Dasar utama penyakit infeksi HIV ialah berkurangnya jenis sel darah putih (Limfosit T helper)
yang mengandung marker CD4 (Sel T4). Limfosit T4 mempunyai pusat dan sel utama yang
terlibat secara langsung maupun tidak langsung dalam menginduksi kebanyakan fungsi-fungsi
kekebalan, sehingga kelainan-kelainan fungsional pada sel T4 akan menimbulkan tanda-tanda
gangguan respon kekebalan tubuh. Setelah HIV memasuki tubuh seseorang, HIV dapat diperoleh
dari limfosit terutama limfosit T4, monosit, sel glia, makrofag, dan cairan otak penderita AIDS.
Virus HIV dengan suatu enzim, reverse transkriptase, yang akan melakukan pemrograman ulang
materi genetik dari sel T4 yang terinfeksi untuk membuat double-stranded DNA. DNA ini akan
disatukan ke dalam nukleus sel T4 sebagai sebuah provirus dan kemudian terjadi infeksi yang
permanen. Enzim ini lah yang membuat sel T4 helper tidak dapat mengenali virus HIV sebagai
antigen. Sehingga keberadaan virus HIV di dalam tubuh tidak dihancurkan oleh T4 helper. Fungsi
dari sel T4 helper adalah mengenali antigen yang asing, mengaktifkan limfosit B yang
memproduksi antibodi, menstimulasi limfosit T sitotoksit, memproduksi limfokin, dan
mempertahankan tubuh terhadap infeksi parasit, kalau fungsi sel T4 helper terganggu,
mikroorganisme yang biasanya tidak menimbulkan penyakit akan memiliki kesempatan untuk
menginvasi dan menyebabkan penyakit yang serius (Price & Wilson, 2006).

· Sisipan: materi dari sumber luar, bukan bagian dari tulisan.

-- ==== Sys2Proof/Certificates/Slice0/Obligations.lean ====
section
/-! DEFINITION. The statements for the provers. Names under `Sys2Proof.Spec` say a rule of spec/ in words of their own,
so that a statement compares the machine with the rule and not with itself. -/

open Sys2Proof Sys2Proof.Machine

namespace Sys2Proof.Spec

/-- The machine is in mode `m` and the condition holds (40_data_processing_common.md R60). -/
def Runs (s : State) (m : Mode) (c : Cond) : Prop := s.mode = some m ∧ condHolds c s.flags = true

/-- A property of an instruction in its three operand-2 forms, Rs = R15 apart (10_state.md R12; what happens then,
`RsInPcFaultsWhateverTheCondition` says). -/
def EachForm {α : Type} (imm : ImmOperand → α) (regImm : ShiftImmOperand → α) (regReg : ShiftRegOperand → α)
    (P : Operand2 → α → Prop) : Prop :=
  (∀ o, P (.imm o) (imm o)) ∧ (∀ o, P (.regImm o) (regImm o)) ∧ (∀ o, o.rs ≠ .pc → P (.regReg o) (regReg o))

/-- What a copy of the mode's SPSR to CPSR answers (40_data_processing_common.md R69, R70, R74): `a` is the answer and
`done saved` the state when the copy is made. -/
def CopiesSpsr (a : Answer) (s : State) (m : Mode) (done : Word → Answer) : Prop :=
  (m = .sys → a = .fault .noSpsr) ∧
  ∀ saved, s.spsr.get m = some saved →
    (psrMode saved = none → a = .fault .illegalMode) ∧
    (psrMode saved ≠ none → psrThumb saved = true → a = .refused .thumbState) ∧
    (psrMode saved ≠ none → psrThumb saved = false → a = done saved)

/-- What an instruction answers that writes the result `r`, with `f` for the flags of S = 1, for every Rd and S
(40_data_processing_common.md R64, R67, R68, R69, R71, R74): `row sBit rd` is the instruction. The whole next state is
given, so everything it does not name is unchanged; and it reads the result back from Rd and every other register of
the mode as before. -/
def WritesResult (row : Bool → Reg → Instr) (s : State) (m : Mode) (r : Word) (f : Flags) : Prop :=
  (∀ g, exec (row false (.gpr g)) s = .next { s with regs := s.regs.set (bank m g) r, pc := s.pc + 4#32 }) ∧
  (∀ g, exec (row true (.gpr g)) s =
    .next { s with regs := s.regs.set (bank m g) r, cpsr := psrWithFlags s.cpsr f, pc := s.pc + 4#32 }) ∧
  (∀ sBit g t, exec (row sBit (.gpr g)) s = .next t →
    t.readReg m g = r ∧ ∀ h, h ≠ g → t.readReg m h = s.readReg m h) ∧
  (r.extractLsb' 0 2 = 0#2 → exec (row false .pc) s = .next { s with pc := r }) ∧
  (r.extractLsb' 0 2 ≠ 0#2 → exec (row false .pc) s = .fault .misalignedPcWrite) ∧
  (m = .usr → exec (row true .pc) s = .fault .returnInUserMode) ∧
  (m ≠ .usr → CopiesSpsr (exec (row true .pc) s) s m fun saved =>
    if r.extractLsb' 0 2 = 0#2 then .next { s with cpsr := saved, pc := r } else .fault .misalignedPcWrite)

/-- What a test answers when Rd is not 1111: the flags and the pc change and nothing else does
(40_data_processing_common.md R64, R71). -/
def TestsOnly (row : Reg → Instr) (s : State) (f : Flags) : Prop :=
  ∀ g, exec (row (.gpr g)) s = .next { s with cpsr := psrWithFlags s.cpsr f, pc := s.pc + 4#32 }

/-- The flags of the logical class (40_data_processing_common.md R65): C from the shifter, V kept. -/
def logicalFlags (s : State) (m : Mode) (o : Operand2) (r : Word) : Flags :=
  { n := r.msb, z := r == 0#32, c := (shifter s m o).carry, v := s.flags.v }

/-- The flags of the arithmetic class (40_data_processing_common.md R66), given the carry and the exact integer result:
V says that the exact result is not the 32-bit one. -/
def arithmeticFlags (r : Word) (carry : Bool) (exact : Int) : Flags :=
  { n := r.msb, z := r == 0#32, c := carry, v := exact != r.toInt }

/-- ROR32 of 00_scope.md section 5. -/
def ror32 (v : Word) (n : Nat) : Word := if n = 0 then v else (v >>> n) ||| (v <<< (32 - n))

/-- Rm_val of 41_operand2_shifter.md in an instruction with a register-specified amount. -/
def rmValue (s : State) (m : Mode) (o : ShiftRegOperand) : Word := readOperandReg s m (.regReg o) o.rm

CD4 adalah sebuah marker atau penanda yang berada di permukaansel-sel darah putih manusia,
terutama sel-sel limfosit. CD4 pada orang dengan system kekebalan yang menurun menjadi sangat
penting, karena berkurangnya nilai CD4 dalam tubuh manusia menunjukkan berkurangnya sel-sel
darah putih atau limfosit yang seharusnya berperan dalam memerangi infeksi yang masuk ke tubuh
manusia. Pada orang dengan sistem kekebalan yang baik, nilai CD4 berkisar antara 1400-1500
selper ml darah. Sedangkan pada orang dengan sistem kekebalan yang terganggu (misal pada
orang yang terinfeksi HIV) nilai CD4 semakin lama akan semakin menurun (bahkan pada
beberapa kasus bisa sampainol)
Sel yang mempunyai marker CD4 di permukaannya berfungsi untuk melawan berbagai macam
sumber infeksi. Disekitar kita banyak sekali sumber infeksi yang beredar, baik yang berada di
udara, makanan ataupun minuman. Namun kita tidak setiap saat menjadi sakit, karena CD4 masih
bisa berfungsi dengan baik untuk melawan infeksi ini. Jika CD4 berkurang, mikroorganisme yang
patogen di sekitar kita tadi akan dengan mudah masuk ke tubuh kita dan menimbulkan penyakit
pada tubuh manusia (Nursalam & Kurniawati, 2009).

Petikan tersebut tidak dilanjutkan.